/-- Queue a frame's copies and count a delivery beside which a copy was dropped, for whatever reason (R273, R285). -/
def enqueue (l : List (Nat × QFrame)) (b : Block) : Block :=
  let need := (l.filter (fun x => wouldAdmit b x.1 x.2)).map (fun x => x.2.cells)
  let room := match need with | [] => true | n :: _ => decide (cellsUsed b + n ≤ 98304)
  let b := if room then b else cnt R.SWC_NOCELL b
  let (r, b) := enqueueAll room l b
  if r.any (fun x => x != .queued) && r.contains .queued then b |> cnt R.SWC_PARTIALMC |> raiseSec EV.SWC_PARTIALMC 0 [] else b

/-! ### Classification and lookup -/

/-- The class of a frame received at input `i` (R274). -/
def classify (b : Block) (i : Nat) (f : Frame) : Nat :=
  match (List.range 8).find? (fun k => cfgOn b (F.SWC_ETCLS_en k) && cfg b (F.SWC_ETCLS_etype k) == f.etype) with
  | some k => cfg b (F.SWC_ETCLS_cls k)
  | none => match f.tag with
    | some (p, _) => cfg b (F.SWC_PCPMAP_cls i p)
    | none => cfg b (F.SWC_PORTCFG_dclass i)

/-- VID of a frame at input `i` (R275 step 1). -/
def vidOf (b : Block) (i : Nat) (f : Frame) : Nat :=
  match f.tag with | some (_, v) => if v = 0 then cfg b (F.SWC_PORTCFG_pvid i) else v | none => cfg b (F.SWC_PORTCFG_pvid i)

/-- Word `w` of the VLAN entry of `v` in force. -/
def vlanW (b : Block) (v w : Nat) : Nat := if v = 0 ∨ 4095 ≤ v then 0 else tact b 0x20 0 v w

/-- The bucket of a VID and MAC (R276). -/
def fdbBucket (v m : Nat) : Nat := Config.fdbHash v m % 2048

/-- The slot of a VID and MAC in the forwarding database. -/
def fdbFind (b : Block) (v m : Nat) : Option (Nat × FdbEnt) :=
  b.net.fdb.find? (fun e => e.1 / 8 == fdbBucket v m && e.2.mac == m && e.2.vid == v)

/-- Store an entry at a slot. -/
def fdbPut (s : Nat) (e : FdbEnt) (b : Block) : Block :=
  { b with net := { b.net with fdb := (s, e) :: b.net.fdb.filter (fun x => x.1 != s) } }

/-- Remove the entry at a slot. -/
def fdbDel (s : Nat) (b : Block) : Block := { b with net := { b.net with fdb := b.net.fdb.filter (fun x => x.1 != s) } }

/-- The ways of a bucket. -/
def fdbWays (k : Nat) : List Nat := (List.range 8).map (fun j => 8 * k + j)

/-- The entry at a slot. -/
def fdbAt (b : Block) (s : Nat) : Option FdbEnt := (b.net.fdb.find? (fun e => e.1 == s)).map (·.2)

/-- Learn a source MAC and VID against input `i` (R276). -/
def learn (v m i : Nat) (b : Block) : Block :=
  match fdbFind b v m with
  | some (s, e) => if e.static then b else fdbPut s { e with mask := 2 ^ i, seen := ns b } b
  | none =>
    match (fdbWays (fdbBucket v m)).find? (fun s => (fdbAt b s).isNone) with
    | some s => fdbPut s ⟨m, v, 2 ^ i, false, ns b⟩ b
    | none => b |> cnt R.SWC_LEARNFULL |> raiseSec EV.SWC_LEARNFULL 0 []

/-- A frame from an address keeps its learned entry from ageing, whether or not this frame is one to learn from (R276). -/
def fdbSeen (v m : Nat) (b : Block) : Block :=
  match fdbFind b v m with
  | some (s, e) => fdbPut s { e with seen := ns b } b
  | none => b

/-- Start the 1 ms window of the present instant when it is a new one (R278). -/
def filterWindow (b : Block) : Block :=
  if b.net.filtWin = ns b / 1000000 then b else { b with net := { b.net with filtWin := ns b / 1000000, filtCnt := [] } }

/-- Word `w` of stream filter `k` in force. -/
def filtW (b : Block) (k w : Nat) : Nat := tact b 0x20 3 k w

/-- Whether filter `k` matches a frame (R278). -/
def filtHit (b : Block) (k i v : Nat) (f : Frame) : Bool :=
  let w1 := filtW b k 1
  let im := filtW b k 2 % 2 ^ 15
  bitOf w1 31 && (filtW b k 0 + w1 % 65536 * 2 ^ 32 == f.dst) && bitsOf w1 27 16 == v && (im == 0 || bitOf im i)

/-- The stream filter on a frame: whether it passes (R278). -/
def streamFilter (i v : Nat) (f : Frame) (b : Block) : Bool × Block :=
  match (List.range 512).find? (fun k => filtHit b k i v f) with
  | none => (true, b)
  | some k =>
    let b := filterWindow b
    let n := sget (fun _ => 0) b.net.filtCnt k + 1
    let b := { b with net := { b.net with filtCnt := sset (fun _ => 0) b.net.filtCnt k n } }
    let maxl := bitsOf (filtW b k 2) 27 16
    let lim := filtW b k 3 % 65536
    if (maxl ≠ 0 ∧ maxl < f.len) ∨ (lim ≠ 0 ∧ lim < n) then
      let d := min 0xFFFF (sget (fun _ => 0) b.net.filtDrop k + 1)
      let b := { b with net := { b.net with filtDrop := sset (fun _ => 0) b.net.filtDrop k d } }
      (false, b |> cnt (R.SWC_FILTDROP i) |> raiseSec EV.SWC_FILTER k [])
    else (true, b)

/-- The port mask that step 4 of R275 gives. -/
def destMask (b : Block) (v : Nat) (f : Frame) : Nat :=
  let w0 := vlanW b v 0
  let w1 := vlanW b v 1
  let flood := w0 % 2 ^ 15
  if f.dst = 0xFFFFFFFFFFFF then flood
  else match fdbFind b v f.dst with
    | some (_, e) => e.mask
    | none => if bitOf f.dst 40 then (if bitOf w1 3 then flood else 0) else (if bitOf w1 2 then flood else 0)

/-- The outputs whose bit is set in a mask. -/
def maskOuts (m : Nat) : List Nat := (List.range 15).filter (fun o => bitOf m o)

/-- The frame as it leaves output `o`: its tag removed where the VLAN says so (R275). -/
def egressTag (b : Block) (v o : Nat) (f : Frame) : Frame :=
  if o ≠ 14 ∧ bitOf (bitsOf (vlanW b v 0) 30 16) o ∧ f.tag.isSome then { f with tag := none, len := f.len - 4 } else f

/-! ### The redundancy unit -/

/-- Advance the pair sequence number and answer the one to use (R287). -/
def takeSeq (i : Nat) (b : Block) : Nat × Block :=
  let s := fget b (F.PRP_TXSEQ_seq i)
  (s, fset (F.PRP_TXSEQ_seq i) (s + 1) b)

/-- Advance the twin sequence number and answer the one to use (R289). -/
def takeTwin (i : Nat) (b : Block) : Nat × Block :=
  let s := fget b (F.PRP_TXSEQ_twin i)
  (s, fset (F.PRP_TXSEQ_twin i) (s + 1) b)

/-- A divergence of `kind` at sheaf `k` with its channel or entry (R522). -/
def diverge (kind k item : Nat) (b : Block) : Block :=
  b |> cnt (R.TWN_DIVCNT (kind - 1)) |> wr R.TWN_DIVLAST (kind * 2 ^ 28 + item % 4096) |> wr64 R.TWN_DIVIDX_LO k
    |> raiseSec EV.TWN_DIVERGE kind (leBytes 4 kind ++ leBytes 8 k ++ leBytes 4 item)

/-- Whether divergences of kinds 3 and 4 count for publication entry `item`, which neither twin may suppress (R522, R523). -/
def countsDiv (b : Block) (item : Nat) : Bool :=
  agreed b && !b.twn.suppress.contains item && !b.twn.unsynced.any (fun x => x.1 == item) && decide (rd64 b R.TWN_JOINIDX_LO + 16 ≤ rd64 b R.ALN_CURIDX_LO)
++++++
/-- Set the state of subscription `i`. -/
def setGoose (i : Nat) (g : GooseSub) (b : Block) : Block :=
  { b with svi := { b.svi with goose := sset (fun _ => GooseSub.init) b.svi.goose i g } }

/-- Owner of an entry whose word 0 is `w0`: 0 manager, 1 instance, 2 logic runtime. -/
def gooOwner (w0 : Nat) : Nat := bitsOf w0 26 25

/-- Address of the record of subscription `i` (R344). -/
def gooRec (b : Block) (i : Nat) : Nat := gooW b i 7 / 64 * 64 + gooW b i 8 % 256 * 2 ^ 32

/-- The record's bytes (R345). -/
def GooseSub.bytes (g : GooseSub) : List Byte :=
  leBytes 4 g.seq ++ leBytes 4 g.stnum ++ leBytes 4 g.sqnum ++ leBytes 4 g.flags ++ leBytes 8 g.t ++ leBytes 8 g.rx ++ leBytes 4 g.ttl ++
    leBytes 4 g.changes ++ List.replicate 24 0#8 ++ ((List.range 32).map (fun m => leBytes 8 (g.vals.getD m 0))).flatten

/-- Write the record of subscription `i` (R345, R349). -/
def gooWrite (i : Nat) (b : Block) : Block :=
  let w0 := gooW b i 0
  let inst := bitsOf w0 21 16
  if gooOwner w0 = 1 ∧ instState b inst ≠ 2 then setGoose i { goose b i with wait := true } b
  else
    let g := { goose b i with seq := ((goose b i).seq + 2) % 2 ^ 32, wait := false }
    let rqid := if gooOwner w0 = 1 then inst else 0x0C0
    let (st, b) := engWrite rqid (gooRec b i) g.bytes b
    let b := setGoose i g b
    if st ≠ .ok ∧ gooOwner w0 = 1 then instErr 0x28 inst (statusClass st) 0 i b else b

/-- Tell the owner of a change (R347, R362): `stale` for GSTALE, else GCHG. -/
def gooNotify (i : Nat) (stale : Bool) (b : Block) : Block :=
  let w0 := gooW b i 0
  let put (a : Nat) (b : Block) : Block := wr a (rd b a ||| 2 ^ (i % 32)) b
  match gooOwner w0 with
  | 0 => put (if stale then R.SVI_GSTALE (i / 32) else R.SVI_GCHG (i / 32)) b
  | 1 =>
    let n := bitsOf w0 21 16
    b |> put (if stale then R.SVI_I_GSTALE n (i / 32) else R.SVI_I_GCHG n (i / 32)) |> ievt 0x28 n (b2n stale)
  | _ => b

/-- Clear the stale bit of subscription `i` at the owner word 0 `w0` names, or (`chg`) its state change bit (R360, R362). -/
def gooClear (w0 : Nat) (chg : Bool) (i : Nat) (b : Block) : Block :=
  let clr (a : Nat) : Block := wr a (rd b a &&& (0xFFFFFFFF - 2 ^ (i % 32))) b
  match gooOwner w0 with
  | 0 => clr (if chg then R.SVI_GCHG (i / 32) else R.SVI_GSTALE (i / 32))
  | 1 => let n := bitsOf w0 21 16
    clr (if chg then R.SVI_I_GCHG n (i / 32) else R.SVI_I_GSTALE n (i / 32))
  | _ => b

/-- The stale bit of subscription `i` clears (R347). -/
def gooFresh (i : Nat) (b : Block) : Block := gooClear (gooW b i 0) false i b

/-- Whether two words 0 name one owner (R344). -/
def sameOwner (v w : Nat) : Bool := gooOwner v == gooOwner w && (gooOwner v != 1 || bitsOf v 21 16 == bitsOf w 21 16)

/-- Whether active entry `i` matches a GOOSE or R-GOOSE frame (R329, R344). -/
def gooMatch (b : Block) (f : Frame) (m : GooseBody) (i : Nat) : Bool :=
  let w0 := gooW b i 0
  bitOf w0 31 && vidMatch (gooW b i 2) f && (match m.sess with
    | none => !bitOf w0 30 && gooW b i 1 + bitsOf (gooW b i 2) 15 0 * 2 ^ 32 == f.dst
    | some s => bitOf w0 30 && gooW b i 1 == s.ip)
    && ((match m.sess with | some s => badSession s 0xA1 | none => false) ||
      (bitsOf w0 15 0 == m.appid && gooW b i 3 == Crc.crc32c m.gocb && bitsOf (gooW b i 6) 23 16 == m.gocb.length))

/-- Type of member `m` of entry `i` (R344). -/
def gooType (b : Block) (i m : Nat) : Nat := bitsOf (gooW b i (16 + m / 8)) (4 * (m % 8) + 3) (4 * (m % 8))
++++++
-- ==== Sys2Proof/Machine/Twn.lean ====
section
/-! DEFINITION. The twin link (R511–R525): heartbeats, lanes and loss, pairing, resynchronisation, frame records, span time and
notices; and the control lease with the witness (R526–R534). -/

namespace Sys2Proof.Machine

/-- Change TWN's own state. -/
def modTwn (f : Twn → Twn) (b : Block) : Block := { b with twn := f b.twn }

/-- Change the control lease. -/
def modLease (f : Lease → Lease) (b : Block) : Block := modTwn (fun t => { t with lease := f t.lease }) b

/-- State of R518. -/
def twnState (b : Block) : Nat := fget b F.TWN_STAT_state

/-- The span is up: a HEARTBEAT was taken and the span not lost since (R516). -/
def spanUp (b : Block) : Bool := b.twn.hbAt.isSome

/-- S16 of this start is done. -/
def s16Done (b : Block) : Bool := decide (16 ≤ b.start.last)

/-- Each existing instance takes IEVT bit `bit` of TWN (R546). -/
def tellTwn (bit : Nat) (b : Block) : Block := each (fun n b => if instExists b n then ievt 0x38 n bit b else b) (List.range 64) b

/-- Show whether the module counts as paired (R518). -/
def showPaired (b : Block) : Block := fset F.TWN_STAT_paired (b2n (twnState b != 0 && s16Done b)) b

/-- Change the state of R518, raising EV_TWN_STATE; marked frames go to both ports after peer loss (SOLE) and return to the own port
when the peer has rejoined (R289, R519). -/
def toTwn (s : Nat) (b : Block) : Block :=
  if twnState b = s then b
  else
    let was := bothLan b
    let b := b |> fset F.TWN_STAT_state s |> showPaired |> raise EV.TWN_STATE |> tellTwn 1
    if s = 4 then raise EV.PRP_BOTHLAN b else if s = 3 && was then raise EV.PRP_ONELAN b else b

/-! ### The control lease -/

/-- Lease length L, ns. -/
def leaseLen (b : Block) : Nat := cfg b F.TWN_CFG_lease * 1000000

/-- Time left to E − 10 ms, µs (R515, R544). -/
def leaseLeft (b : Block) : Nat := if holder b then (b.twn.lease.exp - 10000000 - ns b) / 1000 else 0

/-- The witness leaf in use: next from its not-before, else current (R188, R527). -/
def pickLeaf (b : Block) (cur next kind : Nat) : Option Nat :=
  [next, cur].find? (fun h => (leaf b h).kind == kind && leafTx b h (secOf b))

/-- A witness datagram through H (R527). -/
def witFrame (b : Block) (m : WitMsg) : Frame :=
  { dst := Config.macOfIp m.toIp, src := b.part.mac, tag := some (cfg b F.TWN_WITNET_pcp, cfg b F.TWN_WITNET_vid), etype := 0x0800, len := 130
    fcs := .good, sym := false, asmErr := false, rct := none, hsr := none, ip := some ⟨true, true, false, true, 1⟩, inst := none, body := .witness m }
++++++
AIM OF THE EXERCISE:
Word for word, restate the lines of the data above that fall between the line holding "b (F.SWC_PORTCFG_dclass i)" and the line holding "def fdbPut (s", inclusive, and no other lines.

SOLUTION TO THE PROBLEM:
    | none => cfg b (F.SWC_PORTCFG_dclass i)

/-- VID of a frame at input `i` (R275 step 1). -/
def vidOf (b : Block) (i : Nat) (f : Frame) : Nat :=
  match f.tag with | some (_, v) => if v = 0 then cfg b (F.SWC_PORTCFG_pvid i) else v | none => cfg b (F.SWC_PORTCFG_pvid i)

/-- Word `w` of the VLAN entry of `v` in force. -/
def vlanW (b : Block) (v w : Nat) : Nat := if v = 0 ∨ 4095 ≤ v then 0 else tact b 0x20 0 v w

/-- The bucket of a VID and MAC (R276). -/
def fdbBucket (v m : Nat) : Nat := Config.fdbHash v m % 2048

/-- The slot of a VID and MAC in the forwarding database. -/
def fdbFind (b : Block) (v m : Nat) : Option (Nat × FdbEnt) :=
  b.net.fdb.find? (fun e => e.1 / 8 == fdbBucket v m && e.2.mac == m && e.2.vid == v)

/-- Store an entry at a slot. -/
def fdbPut (s : Nat) (e : FdbEnt) (b : Block) : Block :=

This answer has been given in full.